_WHAT THE TASK REQUIRES:_ Consider the listing below. Extract exactly the lines from the line containing "bare send has" to the line containing "def State.complete (op", both included.
★ ★ ★ ★ ★
/-- A change of other fields than these, also of the routine but for its state. -/
theorem idles_of_fields (hs : s.resting) (run : t.rt.runState = s.rt.runState) (cl : t.cl = s.cl) (pow : t.pow = s.pow)
    (frame : SameFrame s.beat t.beat) (dom : t.dom = s.dom) : Idles s t := by
  obtain ⟨still, doms, queues⟩ := hs
  refine ⟨⟨?_, ?_, ?_⟩, frame, congrArg Power.bringup pow, sameMon_of_pow pow⟩
  · unfold State.running
    rw [run]
    exact still
  · simpa only [State.domN, dom] using doms
  · simpa only [State.clus, cl] using queues

theorem modCl_idles (hs : s.resting) (n : Nat) (f : Cluster → Cluster) (hf : ∀ c, c.mx.q = [] → (f c).mx.q = []) : Idles s (s.modCl n f) := by
  obtain ⟨still, doms, queues⟩ := hs
  refine ⟨⟨still, doms, fun m hm => ?_⟩, .refl _, rfl, sameMon_of_pow rfl⟩
  rw [modCl_clus]
  split
  · next h => exact hf _ (h.1 ▸ queues m hm)
  · exact queues m hm

theorem modCls_idles (hs : s.resting) (f : Cluster → Cluster) (hf : ∀ c, c.mx.q = [] → (f c).mx.q = []) : Idles s (s.modCls f) := by
  obtain ⟨still, doms, queues⟩ := hs
  refine ⟨⟨still, doms, fun m hm => ?_⟩, .refl _, rfl, sameMon_of_pow rfl⟩
  have before := queues m hm
  simp only [State.clus, State.modCls, hm, ↓reduceDIte, Vector.getElem_map] at before ⊢
  exact hf _ before

theorem modDoms_watches (f : Dom → Dom) (hf : ∀ x, domRests x → domRests (f x)) : Watches s (s.modDoms f) := by
  refine ⟨⟨rfl, rfl, rfl, rfl, .refl _, fun d h => ?_⟩, sameMon_of_pow rfl⟩
  simp only [State.domN, State.modDoms] at h ⊢
  split
  · next hd =>
    rw [dif_pos hd] at h
    rw [Vector.getElem_map]
    exact hf _ h
  · exact ⟨rfl, rfl, rfl⟩

/-! ## Faults while no routine runs (R591, R634-R636, R658) -/

theorem fence_idles (hs : s.resting) (n cause : Nat) : Idles s (s.fence n cause) := by
  have noted : Idles s (if (tGet s.actual n).any (fun a => a == 4 || a == 5 || a == 6) then s else { s with actual := tPut s.actual n cause }) := by
    split
    · exact .refl hs
    · exact idles_of_fields hs rfl rfl rfl (.refl _) rfl
  have filtered : ∀ {α : Type} (p : α → Bool) {l : List α}, l = [] → l.filter p = [] := fun p l h => by
    rw [h]
    rfl
  unfold State.fence
  dsimp only
  generalize (if (tGet s.actual n).any (fun a => a == 4 || a == 5 || a == 6) then s else { s with actual := tPut s.actual n cause }) = t at noted
  have still : t.running = false := noted.rest.1
  rw [if_neg (by simp [still])]
  refine (noted.trans (modCl_idles noted.rest n _ ?queue)).watches (.trans (modDoms_watches _ ?gates) (modDom_watches _ _ _ ?evs))
  case queue => exact fun _ _ => rfl
  case gates => exact fun _ h => h
  case evs =>
    rintro x ⟨words, evs, handed⟩
    exact ⟨words, filtered _ evs, filtered _ handed⟩

theorem abortAtBar_idles (hs : s.resting) (loc : Nat) : Idles s (s.abortAtBar loc) := by
  have cancelled : Watches s s.cancelItems := watches_of_fields rfl rfl rfl rfl (.refl _) rfl
  obtain ⟨still, -⟩ := id hs
  unfold State.abortAtBar
  rw [if_pos (by simp [still])]
  exact idles_of_watches (cancelled.trans (watches_of_records (discrepancies1_records _))) hs

/-- What a fault records before it acts. -/
theorem faultRecord_watches (s : State) (cls cause loc : Nat) (x : Ctx) (other : Nat) (detail : Bytes) :
    Watches s ((s.faultLog cls cause loc x other detail).stopSnap false) :=
  watches_of_records ((faultLog_records ..).trans (stopSnap_records ..))

theorem unitFault_idles (hs : s.resting) (n cause loc : Nat) (x : Ctx) (other : Nat) (detail : Bytes) :
    Idles s (s.unitFault n cause loc x other detail) := by
  have recorded := idles_of_watches (faultRecord_watches s 3 cause loc x other detail) hs
  have fenced := recorded.trans (fence_idles recorded.rest n 5)
  exact fenced.trans (abortAtBar_idles fenced.rest loc)

theorem regionFault_idles (hs : s.resting) (r cause loc : Nat) (detail : Bytes) : Idles s (s.regionFault r cause loc detail) := by
  have recorded := idles_of_watches (faultRecord_watches s 3 cause loc s.nowCtx loc detail) hs
  have fenced := recorded.trans (.foldl (f := fun s n => s.fence n 6) recorded.rest (fun t n ht => fence_idles ht n 6)
    (((s.faultLog 3 cause loc s.nowCtx loc detail).stopSnap false).ofRegion r))
  exact fenced.trans (abortAtBar_idles fenced.rest loc)

theorem widen_idles (hs : s.resting) (cls : Nat) : Idles s (s.widen cls) := by
  unfold State.widen
  split
  · exact idles_of_fields hs rfl rfl rfl (.refl _) rfl
  · exact .refl hs

theorem moduleFault_idles (hs : s.resting) (cause loc : Nat) (x : Ctx) (detail : Bytes) : Idles s (s.moduleFault cause loc x detail) := by
  have recorded := idles_of_watches (faultRecord_watches s 4 cause loc x loc detail) hs
  obtain ⟨still, -⟩ := recorded.rest
  unfold State.moduleFault
  dsimp only
  rw [if_neg (by simp [still])]
  exact recorded.trans (widen_idles recorded.rest 4)
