-- ==== Sys2Proof/Machine/Ops.lean ====
section
/-! DEFINITION. The operations every meaning shares: the framebuffer accesses (00_scope.md R10), the request gate
(30_encoding.md R104, R105), emitting an action (20_memory.md R62, 10_state.md R33 to R35), running an action list, and
the sticky fault with its counterpart, the end with a reported error (60_exceptions.md R272, R274). -/

namespace Sys2Proof.Machine

open Host (Outcome)

/-! ## The framebuffer (10_state.md R36, 20_memory.md R61, R64) -/

/-- What a byte that the list does not name reads as: 0x00, the value NEW and CLEAR give every byte (R36). -/
def Memory.unlisted : Byte := 0x00#8

/-- `fb[i]`. -/
def Memory.read : Memory → Nat → Byte
  | [], _ => Memory.unlisted
  | (j, c) :: rest, i => if i = j then c else Memory.read rest i

/-- `fb[i] <- b`, in the canonical form. -/
def Memory.put : Memory → Nat → Byte → Memory
  | [], i, b => if b = Memory.unlisted then [] else [(i, b)]
  | (j, c) :: rest, i, b =>
    if i < j then (if b = Memory.unlisted then (j, c) :: rest else (i, b) :: (j, c) :: rest)
    else if i = j then (if b = Memory.unlisted then rest else (i, b) :: rest)
    else (j, c) :: Memory.put rest i b

/-- The framebuffer with every byte 0x00. -/
def Memory.zero : Memory := []

/-- Offsets rise strictly from `lo`, stay below LEN, and no listed byte is the unlisted one. -/
def Memory.wfFrom : Nat → Memory → Bool
  | _, [] => true
  | lo, (j, c) :: rest => decide (lo ≤ j) && decide (j < fbLen) && c != Memory.unlisted && Memory.wfFrom (j + 1) rest

/-- The canonical form: equal framebuffers are equal lists. -/
def Memory.wf (m : Memory) : Bool := Memory.wfFrom 0 m

/-- `MemRead(addr, n)` (R10): the n bytes at addr, the lowest offset first. -/
def Memory.bytes (m : Memory) (addr : Nat) : Nat → List Byte
  | 0 => []
  | n + 1 => m.read addr :: m.bytes (addr + 1) n

/-- The bytes of a list at addr, addr + 1, and so on. -/
def Memory.putBytes : Memory → Nat → List Byte → Memory
  | m, _, [] => m
  | m, addr, b :: bs => (m.put addr b).putBytes (addr + 1) bs

/-- The two bytes of a pixel value in the order they are stored: v[15:8], then v[7:0] (R64, R201). -/
def pixelBytes (v : Word16) : List Byte := [v.extractLsb' 8 8, v.extractLsb' 0 8]

/-- `MemWrite(addr, n, v)` (R10) with v given as its n bytes in storing order. Only the bytes 0..LEN-1 exist (R61). -/
def memWrite (addr : Nat) (bs : List Byte) (s : State) : Outcome State Fault Refusal :=
  if addr + bs.length ≤ fbLen then .next { s with fb := s.fb.putBytes addr bs }
  else .fault (.outsideFramebuffer addr)

/-! ## Ends of an operation -/

/-- `return v` (R10): `resp <- Ok(v)` and `seq <- Idle` (R34). -/
def State.respond (v : Resp) (s : State) : State := { s with resp := some v, seq := .idle }

/-- `raise Fault(reason)`: `life <- Faulted`, `seq <- Idle`; resp is not written and nothing is emitted (R272). -/
def State.raiseFault (s : State) : State := { s with life := .faulted, seq := .idle }

/-- What NEW(r) leaves (R42, 41_display_setup.md R170), `resp` and `seq` apart. -/
def State.construct (r : Rotation) (s : State) : State :=
  { s with fb := Memory.zero, rot := r, dc := .unknown, life := .live }

/-- The end of an operation whose last action was answered Ok (R34). A host operation returns `Ok(())`; a bare send has
"No return value on success" and writes no `resp` (40_command_layer.md R130, R150). -/
def State.complete (op : Instr) (s : State) : State :=
  if op.isWire then { s with seq := .idle } else s.respond .okUnit

/-! ## Emitting actions (R62) -/

/-- What an action meets: an Ok, an error with the response it makes, or no answer. -/
inductive Reply where
  | ok (rest : List Answer)
  | err (e : Nat) (resp : Resp) (rest : List Answer)
  | silent
deriving DecidableEq, Repr

/-- The environment's next answer to an action. A Delay is infallible and takes none of the answers (R62); a failed
Write is a CommunicationError, a failed pin action a PinError, the error value passed on unchanged (60_exceptions.md
R270, 40_command_layer.md R151). -/
def nextReply : Action → List Answer → Reply
  | .delay _, rs => .ok rs
  | .write _, .ok :: rs => .ok rs
  | .write _, .err e :: rs => .err e (.commErr ⟨e⟩) rs
  | .write _, [] => .silent
  | .dcSet _, .ok :: rs => .ok rs
  | .dcSet _, .err e :: rs => .err e (.pinErr ⟨e⟩) rs
  | .dcSet _, [] => .silent
  | .rstSet _, .ok :: rs => .ok rs
  | .rstSet _, .err e :: rs => .err e (.pinErr ⟨e⟩) rs
  | .rstSet _, [] => .silent

/-- `dc` after an action answered Ok (R33). -/
def dcAfterOk : Action → DcLatch → DcLatch
  | .dcSet l, _ => .driven l
  | .write _, d => d
  | .rstSet _, d => d
  | .delay _, d => d

/-- `dc` after an action answered Err (R33). -/
def dcAfterErr : Action → DcLatch → DcLatch
  | .dcSet _, _ => .unknown
  | .write _, d => d
  | .rstSet _, d => d
  | .delay _, d => d

/-- Action k of `op` answered Ok: it is on the trace, and k advances by one (R34). -/
def State.answeredOk (op : Instr) (k : Nat) (a : Action) (rest : List Answer) (s : State) : State :=
  { s with replies := rest, dc := dcAfterOk a s.dc, trace := s.trace ++ [⟨a, .ok⟩], seq := .busy op (k + 1) }

/-- The end with a reported error: `resp <- Err(kind, e)`, `seq <- Idle`, every earlier write stays (R274). -/
def State.answeredErr (a : Action) (e : Nat) (v : Resp) (rest : List Answer) (s : State) : State :=
  { s with replies := rest, dc := dcAfterErr a s.dc, trace := s.trace ++ [⟨a, .err e⟩], resp := some v, seq := .idle }

/-- Action k of `op` is emitted and not answered: the block stays at Busy(op, k) (R275). -/
def State.waiting (op : Instr) (k : Nat) (s : State) : State := { s with seq := .busy op k }

/-- Runs the actions of `op` from number k on, `Emit` and `Try` of R10: the first error ends the operation, and an action
without an answer leaves it where it is. -/
def runActions (op : Instr) : Nat → List Action → State → State
  | _, [], s => s.complete op
  | k, a :: as, s =>
    match nextReply a s.replies with
    | .ok rest => runActions op (k + 1) as (s.answeredOk op k a rest)
    | .err e v rest => s.answeredErr a e v rest
    | .silent => s.waiting op k

/-! ## The request gate (30_encoding.md R104, R105) -/

/-- What the gate says of an operation by the lifecycle alone. -/
def lifeGate (isNew : Bool) : Life → Option Refusal
  | .faulted => some .afterFault
  | .live => if isNew then some .alreadyConstructed else none
  | .absent => if isNew then none else some .noInstance
  | .released => if isNew then none else some .noInstance

/-- What the gate says of an instruction. The wire forms pass no gate: they are no requests (R101, R150; log 11). -/
def instrGate (i : Instr) (l : Life) : Option Refusal :=
  match i.kind with
  | .wire => none
  | .construct => lifeGate true l
  | .operate => lifeGate false l

/-- Accepts an operation (R104): nothing while another one is in progress (it is held, log 16), the gate's refusal, or
the operation's rule. -/
def accept (i : Instr) (rule : State → Outcome State Fault Refusal) (s : State) : Outcome State Fault Refusal :=
  match s.seq with
  | .busy _ _ => .next s
  | .idle =>
    match instrGate i s.life with
    | some r => .refused r
    | none => rule s

/-- The gate of a request as the port presents it, in the order of R277: AfterFault, ReservedOp, AlreadyConstructed or
NoInstance, and then the unused bits. -/
def requestGate (q : Request) (l : Life) : Option Refusal :=
  if l = .faulted then some .afterFault
  else if reservedOp q.op then some .reservedOp
  else match lifeGate (q.op == 0x1#4) l with
    | some r => some r
    | none => if unusedAreZero q then none else some .nonZeroUnused

/-- The refusal a decoding error stands for. -/
def refusalOf : DecodeError → Refusal
  | .reservedOp => .reservedOp
  | .nonZeroUnused => .nonZeroUnused
  | .noOpcode => .notACommand
  | .unknownOpcode _ => .notACommand
  | .wrongLength _ => .notACommand
  | .notALevelCode => .notACommand
  | .wrongDataLength => .notACommand

/-- The raw word an Idle block takes next, with the state after taking it: a call of the command layer where one is made,
else the oldest request at the port (log 11), else none. -/
def State.take (s : State) : Option (Fetch × State) :=
  match s.calls with
  | c :: cs => some (c.word, { s with calls := cs })
  | [] =>
    match s.inbox with
    | q :: rest => some (.request q, { s with inbox := rest })
    | [] => none

/-- Decoding a raw word: the gate first where it is a request, then the decoder. -/
def fetchDecode (f : Fetch) (l : Life) : Except Refusal Instr :=
  match (match f with
    | .request q => requestGate q l
    | .send _ => none
    | .data _ => none) with
  | some r => .error r
  | none =>
    match decode f with
    | .ok i => .ok i
    | .error e => .error (refusalOf e)

end Sys2Proof.Machine
end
★ ★ ★ ★ ★
_ANSWER BELOW:_
/-- The end of an operation whose last action was answered Ok (R34). A host operation returns `Ok(())`; a bare send has
"No return value on success" and writes no `resp` (40_command_layer.md R130, R150). -/
def State.complete (op : Instr) (s : State) : State :=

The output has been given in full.